Gestatten, dass ich sitzen bleibe: Mein Leben (German Edition)
Tonnen Stahl wurden verbaut, 25 000 Quadratmeter Glasfassade wurde angeschraubt und 342 Kilometer Glasfaserkabel verlegt. Dann stand das Ding. Ein Großprojekt ohne Verzögerung und ohne Kostensteigerung. Am 13. Juli 2000 war Einweihung. »Freudig begrüßen wir die edle Halle«, sang der MDR-Chor vor den zahlreichen Gästen, das Fernsehballett tanzte, die Geschwister Weisheit, bekannte ostdeutsche Artisten, fuhren in einem spektakulären Drahtseilakt mit dem Motorrad zum neuen Hochhaus hinauf, die Ministerpräsidenten sprachen Grußbotschaften, ich sprach auch und bekam einen riesengroßen symbolischen Hausschlüssel überreicht (den ich 2011 an meine Nachfolgerin weitergegeben habe), die Kirchenbevollmächtigten segneten den Bau, die Post brachte eine Sonderbriefmarke heraus, es wurde gegessen und getrunken, und abends gab es ein spektakuläres Feuerwerk.
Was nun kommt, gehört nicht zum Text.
-- ==== Sys2Proof/WellFormed.lean ====
section
/-! DEFINITION. Which forms have an opcode (30_encoding.md R54, R55, R58): the table of R54 by mnemonic, and for the
labels of the undocumented opcodes that of R58. Operand bytes are never restricted: "no operand-byte value is reserved"
(R59). -/

namespace Sys2Proof

/-- The modes in which a mnemonic has an opcode (R54 for the documented mnemonics, R58 for the others). -/
def Mnemonic.modes : Mnemonic → List Mode
  | .adc => [.immediate, .zeroPage, .zeroPageX, .absolute, .absoluteX, .absoluteY, .indirectX, .indirectY]
  | .and => [.immediate, .zeroPage, .zeroPageX, .absolute, .absoluteX, .absoluteY, .indirectX, .indirectY]
  | .asl => [.accumulator, .zeroPage, .zeroPageX, .absolute, .absoluteX]
  | .bcc => [.relative]
  | .bcs => [.relative]
  | .beq => [.relative]
  | .bit => [.zeroPage, .absolute]
  | .bmi => [.relative]
  | .bne => [.relative]
  | .bpl => [.relative]
  | .brk => [.implicit]
  | .bvc => [.relative]
  | .bvs => [.relative]
  | .clc => [.implicit]
  | .cld => [.implicit]
  | .cli => [.implicit]
  | .clv => [.implicit]
  | .cmp => [.immediate, .zeroPage, .zeroPageX, .absolute, .absoluteX, .absoluteY, .indirectX, .indirectY]
  | .cpx => [.immediate, .zeroPage, .absolute]
  | .cpy => [.immediate, .zeroPage, .absolute]
  | .dec => [.zeroPage, .zeroPageX, .absolute, .absoluteX]
  | .dex => [.implicit]
  | .dey => [.implicit]
  | .eor => [.immediate, .zeroPage, .zeroPageX, .absolute, .absoluteX, .absoluteY, .indirectX, .indirectY]
  | .inc => [.zeroPage, .zeroPageX, .absolute, .absoluteX]
  | .inx => [.implicit]
  | .iny => [.implicit]
  | .jmp => [.absolute, .indirect]
  | .jsr => [.absolute]
  | .lda => [.immediate, .zeroPage, .zeroPageX, .absolute, .absoluteX, .absoluteY, .indirectX, .indirectY]
  | .ldx => [.immediate, .zeroPage, .zeroPageY, .absolute, .absoluteY]
  | .ldy => [.immediate, .zeroPage, .zeroPageX, .absolute, .absoluteX]
  | .lsr => [.accumulator, .zeroPage, .zeroPageX, .absolute, .absoluteX]
  | .nop => [.implicit]
  | .ora => [.immediate, .zeroPage, .zeroPageX, .absolute, .absoluteX, .absoluteY, .indirectX, .indirectY]
  | .pha => [.implicit]
  | .php => [.implicit]
  | .pla => [.implicit]
  | .plp => [.implicit]
  | .rol => [.accumulator, .zeroPage, .zeroPageX, .absolute, .absoluteX]
  | .ror => [.accumulator, .zeroPage, .zeroPageX, .absolute, .absoluteX]
  | .rti => [.implicit]
  | .rts => [.implicit]
  | .sbc => [.immediate, .zeroPage, .zeroPageX, .absolute, .absoluteX, .absoluteY, .indirectX, .indirectY]
  | .sec => [.implicit]
  | .sed => [.implicit]
  | .sei => [.implicit]
  | .sta => [.zeroPage, .zeroPageX, .absolute, .absoluteX, .absoluteY, .indirectX, .indirectY]
  | .stx => [.zeroPage, .zeroPageY, .absolute]
  | .sty => [.zeroPage, .zeroPageX, .absolute]
  | .tax => [.implicit]
  | .tay => [.implicit]
  | .tsx => [.implicit]
  | .txa => [.implicit]
  | .txs => [.implicit]
  | .tya => [.implicit]
  | .jam => [.implicit]
  | .slo => [.zeroPage, .zeroPageX, .absolute, .absoluteX, .absoluteY, .indirectX, .indirectY]
  | .nopUndoc => [.implicit, .immediate, .zeroPage, .zeroPageX, .absolute, .absoluteX]
  | .anc => [.immediate]
  | .rla => [.zeroPage, .zeroPageX, .absolute, .absoluteX, .absoluteY, .indirectX, .indirectY]
  | .sre => [.zeroPage, .zeroPageX, .absolute, .absoluteX, .absoluteY, .indirectX, .indirectY]
  | .alr => [.immediate]
  | .rra => [.zeroPage, .zeroPageX, .absolute, .absoluteX, .absoluteY, .indirectX, .indirectY]
  | .arr => [.immediate]
  | .sax => [.zeroPage, .zeroPageY, .absolute, .indirectX]
  | .xaa => [.immediate]
  | .ahx => [.absoluteY, .indirectY]
  | .tas => [.absoluteY]
  | .shy => [.absoluteX]
  | .shx => [.absoluteY]
  | .lax => [.immediate, .zeroPage, .zeroPageY, .absolute, .absoluteY, .indirectX, .indirectY]
  | .las => [.absoluteY]
  | .dcp => [.zeroPage, .zeroPageX, .absolute, .absoluteX, .absoluteY, .indirectX, .indirectY]
  | .axs => [.immediate]
  | .isc => [.zeroPage, .zeroPageX, .absolute, .absoluteX, .absoluteY, .indirectX, .indirectY]
  | .sbcUndoc => [.immediate]

/-- A form can be executed exactly when the mnemonic has an opcode in the operand's mode (R55). -/
def Form.wf (f : Form) : Bool := f.mnemonic.modes.contains f.operand.mode

/-- The check on an instruction: its form is one of R54 or R58. -/
def Instr.wf (i : Instr) : Bool := i.form.wf

end Sys2Proof
end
Dieser Tag war der Höhepunkt meiner beruflichen Laufbahn. »Udo Reiter, der König des MDR. Jetzt zieht er mit seinem Sender in diesen prachtvollen Glaspalast in Leipzig. Eine Erfolgsstory«, schrieb die BZ, und BILD ernannte mich sogar zum »TV-König des Ostens«. Ich saß fest im Sattel, nichts schien unseren Erfolg gefährden zu können. Dass auf ein Hosianna oft ein »Kreuzige ihn« folgt, kam mir damals nicht in den Sinn.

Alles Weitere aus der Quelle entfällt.